■ Try it: Report back each line of the data that contains the word "actErr".

■ Data section:

——

/-- Applies RUN or the action of a CTL value to an engine whose clock runs; `stepFn` executes a STEP. -/
def State.applyCtl (stepFn : Nat → State → State) (s : State) (e : Nat) (v : Word) : State :=
  let x := s.eng e
  let ok (s : State) : State := s.updEng e fun x => { x with actErr := false }
  match ctlAct v with
  | .test =>
    if x.st = .halted && (s.laneOf e).isNone && !s.loaderOn e && !x.busy then
      ((ok s).updEng e fun x => { x with st := .test, action := .test }).destroyStore e
    else (s.writeRun e (v.getLsbD 0)).refuseAct e
  | .restore =>
    if x.st = .halted && !s.loaderOn e && !x.busy then (ok s).updEng e fun x => { x with action := .restore }
    else (s.writeRun e (v.getLsbD 0)).refuseAct e
  | .snap =>
    if (x.st = .halted || x.st = .dfault) && !x.busy then (ok s).updEng e fun x => { x with action := .snap }
    else (s.writeRun e (v.getLsbD 0)).refuseAct e
  | .step =>
    if x.st = .halted && !s.loaderOn e && !x.busy then stepFn e (ok s)
    else (s.writeRun e (v.getLsbD 0)).refuseAct e
  | _ => s.writeRun e (v.getLsbD 0)

/-- A write of SYS_Ete_CTL with value `v` (R162, R166). A refused action leaves RUN and CLKEN to be written. -/
def State.writeCtl (stepFn : Nat → State → State) (s : State) (e : Nat) (v : Word) : State :=
  let x := s.eng e
  let clk := v.getLsbD 2
  let act := ctlAct v
  let setClk (s : State) : State := s.updEng e fun x => { x with clken := clk }
  match act with
  | .iso => ((setClk s).updEng e fun x => { x with actErr := false }).engineIso e
  | .rst =>
    if x.st = .isolated then setClk s else ((setClk s).updEng e fun x => { x with actErr := false }).engineRst e
  | _ =>
    let asks := v.getLsbD 0 || act != .none
    if x.starting && asks then setClk (s.refuseAct e)
    else if x.gated && x.st != .isolated then
      if clk then
        (setClk s).updEng e fun x =>
          { x with starting := true, delayed := if asks then some v else x.delayed, run := if asks then x.run else false }
      else if asks then s.refuseAct e
      else s.updEng e fun x => { x with run := false }
    else (setClk s).applyCtl stepFn e v

/-- A write of SYS_Ete_CTL by initiator `i`: only the Keep writes the per-engine registers (R104, R161). -/
def ctlWrite (stepFn : Nat → State → State) (i : Init) (e : Nat) (v : Word) (s : State) : State :=
  if i != .keep then s.answer .busError else (s.writeCtl stepFn e v).answer .ok

/-- CTL as it stands, with every action bit 0. -/
def State.ctlKeep (s : State) (e : Nat) : Word := word (bit (s.eng e).run + 4 * bit (s.eng e).clken)
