/-- Whether the entry that word 0 `v` would arm is refused for what it holds (R259), the capacity apart. -/
def State.calBad (s : State) (k : Nat) (v : Word) : Bool :=
  let b := calBase v
  !argOk (calAction v) (s.cal k 3) || calDir v == 3 || ((Nat.blt b 4 || b == 7) && calDir v != 0) || calStepm v == 3 ||
    (Nat.blt b 4 && Nat.ble 1000000000 (s.cal k 1).toNat) || (calRepeat v && !intervalOk b (s.cal k 4) (s.cal k 5))

/-- A write of EN := 1 to an entry with EN 0 (R259): refused with CFGERR, or armed with word 7 cleared; a trigger that its
clock has reached fires at once with LATE (R255). -/
def State.calArm (s : State) (k : Nat) (v : Word) : State :=
  let v := v &&& 0x00FF3FFF
  let full := predicted v && Nat.ble 256 s.predCount
  if s.calBad k v || full then
    let s := (s.setReg (CAL_W k 0) (v &&& 0xFFFFFFFE)).setFlag (CAL_W k 7) cCFGERR true
    if full && !s.calBad k v then s.setFlag CAL_STAT CAL_STAT_PREDFULL true else s
  else
    let s := { s with calPend := s.calPend.map fun (c : CalCommit) => if c.k = k then { c with armed := false } else c }
    let s := ((s.setReg (CAL_W k 0) v).setReg (CAL_W k 6) 0).setReg (CAL_W k 7) 0
    if Nat.blt (calBase v) 4 && decide (s.tcTime k ≤ s.clockNs (calBase v)) then s.fireNow k true else s

/-- A write of word 0 of entry `k` (R251, R254, R259). -/
def calWord0 (k : Nat) (v : Word) (s : State) : State :=
  if s.armed k then
    if v.getLsbD 0 then s.answer (if (v &&& 0x00FF3FFF) = s.cal k 0 then .ok else .busError)
    else
      let s := if s.committed k then s.setFlag (CAL_W k 7) cTOOLATE true else s
      (s.setReg (CAL_W k 0) (v &&& 0x00FF3FFF)).answer .ok
  else if v.getLsbD 0 then (s.calArm k v).answer .ok
  else (s.setReg (CAL_W k 0) (v &&& 0x00FF3FFF)).answer .ok

/-- A write of another word of entry `k` (R251). -/
def calWordWrite (k w : Nat) (v : Word) (s : State) : State :=
  if w = 0 then calWord0 k v s
  else if Nat.ble 6 w then s.answer .ok
  else if s.armed k then s.answer (if v = s.cal k w then .ok else .busError)
  else (s.setReg (CAL_W k w) v).answer .ok

/-- CALENDAR_ENABLE (R259): a write of word 0 with EN = 1. -/
def execCalendarEnable (i : Init) (k : Fin 2048) (v : Word) (s : State) : Host.Outcome State Fault Refusal :=
  .next (s.gate i (CAL_W k 0) (calWord0 k (v ||| 1)))

/-- CALENDAR_DISABLE (R254): a write of word 0 with EN = 0. -/
def execCalendarDisable (i : Init) (k : Fin 2048) (v : Word) (s : State) : Host.Outcome State Fault Refusal :=
  .next (s.gate i (CAL_W k 0) (calWord0 k (v &&& 0xFFFFFFFE)))

/-- The first position after `x` that is congruent to `ph` modulo `p`. -/
def nextBoundary (x p ph : Int) : Int := x + 1 + (ph - (x + 1)).emod p

/-- The Keep arms entry `k` as the cycle event of engine `n` (R190, R208): base, period and phase of the channel, the next
boundary at least 20 us ahead on a clock. -/
def State.calCycle (s : State) (k base period phase n : Nat) : State :=
  let b := base % 8
  let s := s.unarm k
  let w : Word := word (2 * b + 4 * 16 + 256)
  let x := nextBoundary (if b < 4 then s.clockNs b + 19999 else s.basePos b) period phase
  let s := (s.setReg (CAL_W k 0) w).setTrig k x
  let (i0, i1) := encodePos b period
  (((s.setReg (CAL_W k 3) (word n)).setReg (CAL_W k 4) i0).setReg (CAL_W k 5) i1).calArm k (w ||| 1)

/-- The Keep disables cycle entry `k` (R214). -/
def State.calOff (s : State) (k : Nat) : State :=
  let r := s.resp
  (calWord0 k (s.cal k 0 &&& 0xFFFFFFFE) s).answer r

/-! ### Steps of a clock (R256) -/

/-- What a step of its clock from `old` to `new` (ns) does to the uncommitted entry `k` (R256). -/
def State.calStep (s : State) (old new : Int) (k : Nat) : State :=
  let w := s.cal k 0
  let m := baseMod (calBase w)
  let t := s.trig k
  let mode := if calStepm w = 2 && !calRepeat w then 0 else calStepm w
  let flag (s : State) : State := s.setFlag (CAL_W k 7) cSTEPF true
  let passed := old < new && 0 < modDiff m t old && 0 ≤ modDiff m new t
  match mode with
  | 0 => if passed then (flag s).fireNow k false else if new < old then flag s else s
  | 1 => flag (s.setTrig k (t + (new - old)))
  | _ =>
    let x := nextBoundary (new + 1999) (s.interval k) t
    if modDiff m x t = 0 then (if new < old then flag s else s) else flag (s.setTrig k x)

/-- The uncommitted armed entries on a stepped clock are handled (R256). -/
def State.calSteps (s : State) (n : Nat) (old new : Int) : State :=
  (s.armedEntries.filter fun k => calBase (s.cal k 0) == n && !s.committed k).foldl (fun s k => s.calStep old new k) s

/-! ### Prediction (R260, R261) -/

/-- The integer square root, by bits from the highest down. -/
def isqrt (n : Nat) : Nat :=
  ((List.range (n.log2 / 2 + 1)).reverse).foldl (fun r b => if (r + 2 ^ b) * (r + 2 ^ b) ≤ n then r + 2 ^ b else r) 0

/-- The square root of a rational that is not negative, to 64 bits after the point. -/
def ratSqrt (x : Rat) : Rat := (isqrt (x.num.toNat * x.den * 2 ^ 128) : Rat) / ((x.den : Rat) * 2 ^ 64)

/-- The time after which motion `v`, `a` covers the way `d` in a direction (1 increasing, 2 decreasing), if it does (R260). -/
def reachTime (d : Int) (v a : Rat) (dir : Nat) : Option Rat :=
  let sg : Rat := if dir = 2 then -1 else 1
  if a = 0 then (if sg * v ≤ 0 then none else some (d / v))
  else
    let q := v * v + 2 * a * d
    if q < 0 then none else some ((sg * ratSqrt q - v) / a)

/-- The direction of entry word 0 on an angle base: DIR 0 takes STAT.DIR (R260). -/
def State.dirOf (s : State) (w : Word) : Nat :=
  if calDir w = 0 then (if calBase w = 4 || calBase w = 5 then s.fld (ALM_ANG_STAT (calBase w - 4)) ALM_ANG_STAT_DIR + 1 else 0)
  else calDir w

/-- The predicted TC0 time in ns of an armed entry (R260), none where no prediction is made. -/
def State.predict (s : State) (k : Nat) : Option Int :=
  let w := s.cal k 0
  let b := calBase w
  let now := s.clockNs 0
  if b = 7 then
    if (s.flag ALM_MNS_STAT ALM_MNS_STAT_LOCK || s.flag ALM_MNS_STAT ALM_MNS_STAT_HOLD) && s.mns.run && s.mns.period != 0 then
      let d := modDiff (2 ^ 48) (s.trig k) (s.mnsAt now)
      if d < 0 then none
      else some (s.mns.zc + (modDiff (2 ^ 48) (s.trig k) (s.mns.cyc * 65536) * s.mns.period + 65535) / 65536)
    else none
  else
    let n := b - 4
    let x := s.angle n
    let st := ALM_ANG_STAT n
    if !s.flag st ALM_ANG_STAT_VALID || s.flag st ALM_ANG_STAT_STILL ||
        decide ((sInt (s.reg (ALM_ANG_VEL n))).natAbs < (s.reg (ALM_ANG_VMIN n)).toNat) then none
    else
      match reachTime (s.trig k - s.angExt n) x.v x.a (s.dirOf w) with
      | none => none
      | some d => if x.stamp + d.floor ≤ now then none else some (x.stamp + d.floor)

/-- The commit lead of a predicted base in ns (R261). -/
def State.leadNs (s : State) (b : Nat) : Int :=
  1000 * (if b = 7 then s.fld ALM_MNS_CTL ALM_MNS_CTL_LEAD else s.fld (ALM_ANG_CTL (b - 4)) ALM_ANG_CTL_LEAD)

/-- A re-prediction of entry `k` (R260), and its freeze within the lead (R261). -/
def anglePrediction (k : Nat) (s : State) : State :=
  let w := s.cal k 0
  if !s.armed k || !predicted w || s.committed k then s
  else
    match s.predict k with
    | none => s
    | some t =>
      let s := s.setReg (CAL_W k 6) (t32Of (t.toNat * 65536))
      if t ≤ s.clockNs 0 + s.leadNs (calBase w) then
        let s := (s.setFlag (CAL_W k 7) cFROZEN true).hand k w (s.cal k 3) 0 t
        { s with calPend := s.calPend ++ [⟨k, w, s.cal k 3, t, true⟩] }
      else s

/-- ANGLE_PREDICTION (R260). -/
def execAnglePrediction (k : Fin 2048) (s : State) : Host.Outcome State Fault Refusal := .next (anglePrediction k s)

/-! ### Detection (R258, R262) -/

/-- Whether an entry's target is crossed: at or past TRIG in its direction, in either direction between the positions before
and after the record where it has none. -/
def crossed (m : Int) (dir : Nat) (trig old new : Int) : Bool :=
  match dir with
  | 1 => decide (0 ≤ modDiff m new trig)
  | 2 => decide (modDiff m new trig ≤ 0)
  | _ => (decide (modDiff m old trig < 0) && decide (0 ≤ modDiff m new trig)) ||
      (decide (0 < modDiff m old trig) && decide (modDiff m new trig ≤ 0))

/-- An entry fires by detection (R258, R262): event actions at once, timed ones with the present time + 2 us; NOPRED. -/
def State.detectFire (s : State) (k : Nat) (src : Option Int) : State :=
  let w := s.cal k 0
  (s.hand k w (s.cal k 3) 0 (s.clockNs 0 + 2000)).fire k w (s.cal k 3) false true true src

/-- Detection over the armed unfrozen entries of base `b` after a record that moved it from `old` to `new`. -/
def State.detect (s : State) (b : Nat) (old new : Int) (src : Option Int) : State :=
  (s.armedEntries.filter fun k => calBase (s.cal k 0) == b && !s.committed k).foldl (fun s k =>
    if crossed (baseMod b) (if b = 7 then 1 else s.dirOf (s.cal k 0)) (s.trig k) old new then s.detectFire k src else s) s

end Sys2Proof.Machine
end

——

■ Expected answer:
  let ok (s : State) : State := s.updEng e fun x => { x with actErr := false }
  | .iso => ((setClk s).updEng e fun x => { x with actErr := false }).engineIso e
    if x.st = .isolated then setClk s else ((setClk s).updEng e fun x => { x with actErr := false }).engineRst e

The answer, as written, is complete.